**MATERIAL PROVIDED:**
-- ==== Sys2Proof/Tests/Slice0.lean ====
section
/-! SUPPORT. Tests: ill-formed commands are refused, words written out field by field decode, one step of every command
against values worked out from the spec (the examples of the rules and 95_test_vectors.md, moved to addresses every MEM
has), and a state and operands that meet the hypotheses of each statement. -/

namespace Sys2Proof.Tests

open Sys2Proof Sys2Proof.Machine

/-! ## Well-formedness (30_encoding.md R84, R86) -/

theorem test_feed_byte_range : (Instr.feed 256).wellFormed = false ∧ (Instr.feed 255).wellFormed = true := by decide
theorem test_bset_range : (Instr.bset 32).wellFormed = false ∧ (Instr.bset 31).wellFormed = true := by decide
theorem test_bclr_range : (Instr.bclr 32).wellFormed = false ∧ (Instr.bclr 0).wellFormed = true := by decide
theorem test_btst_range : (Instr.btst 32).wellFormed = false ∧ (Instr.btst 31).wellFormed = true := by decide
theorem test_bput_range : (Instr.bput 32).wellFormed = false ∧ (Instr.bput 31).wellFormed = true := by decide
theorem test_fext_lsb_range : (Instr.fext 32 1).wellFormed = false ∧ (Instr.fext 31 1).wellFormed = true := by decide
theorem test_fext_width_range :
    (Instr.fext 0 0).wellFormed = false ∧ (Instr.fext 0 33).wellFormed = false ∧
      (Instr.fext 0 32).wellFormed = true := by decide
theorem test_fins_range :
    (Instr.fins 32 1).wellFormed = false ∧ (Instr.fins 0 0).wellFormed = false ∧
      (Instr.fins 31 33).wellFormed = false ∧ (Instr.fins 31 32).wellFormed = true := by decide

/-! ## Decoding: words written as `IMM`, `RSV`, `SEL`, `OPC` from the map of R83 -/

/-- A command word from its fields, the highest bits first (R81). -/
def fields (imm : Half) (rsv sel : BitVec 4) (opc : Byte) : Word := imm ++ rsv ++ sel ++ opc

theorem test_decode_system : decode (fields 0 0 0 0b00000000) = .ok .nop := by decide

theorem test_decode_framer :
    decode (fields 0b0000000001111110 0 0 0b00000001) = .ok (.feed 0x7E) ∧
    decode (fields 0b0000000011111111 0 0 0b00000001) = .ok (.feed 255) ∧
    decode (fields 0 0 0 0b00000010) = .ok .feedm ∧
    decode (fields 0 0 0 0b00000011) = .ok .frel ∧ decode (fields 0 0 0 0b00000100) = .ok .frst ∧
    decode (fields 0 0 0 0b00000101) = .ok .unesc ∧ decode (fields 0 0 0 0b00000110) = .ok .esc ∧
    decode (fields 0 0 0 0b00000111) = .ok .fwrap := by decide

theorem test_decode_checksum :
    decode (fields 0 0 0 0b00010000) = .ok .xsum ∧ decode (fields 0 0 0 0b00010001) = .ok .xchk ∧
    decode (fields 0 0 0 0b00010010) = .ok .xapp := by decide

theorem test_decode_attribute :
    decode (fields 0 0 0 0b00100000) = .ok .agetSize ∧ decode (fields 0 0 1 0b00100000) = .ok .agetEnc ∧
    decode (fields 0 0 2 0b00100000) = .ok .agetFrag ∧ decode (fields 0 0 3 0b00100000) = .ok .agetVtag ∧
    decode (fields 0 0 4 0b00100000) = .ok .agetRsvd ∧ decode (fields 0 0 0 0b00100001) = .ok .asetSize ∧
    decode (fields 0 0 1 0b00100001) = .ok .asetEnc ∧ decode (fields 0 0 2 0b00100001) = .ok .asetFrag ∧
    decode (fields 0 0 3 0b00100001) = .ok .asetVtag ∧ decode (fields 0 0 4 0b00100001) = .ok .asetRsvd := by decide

**WORK TO COMPLETE:** Would you please return all lines of the data that include the word "Tests"?

**RESPONSE AREA:**
-- ==== Sys2Proof/Tests/Slice0.lean ====
/-! SUPPORT. Tests: ill-formed commands are refused, words written out field by field decode, one step of every command
namespace Sys2Proof.Tests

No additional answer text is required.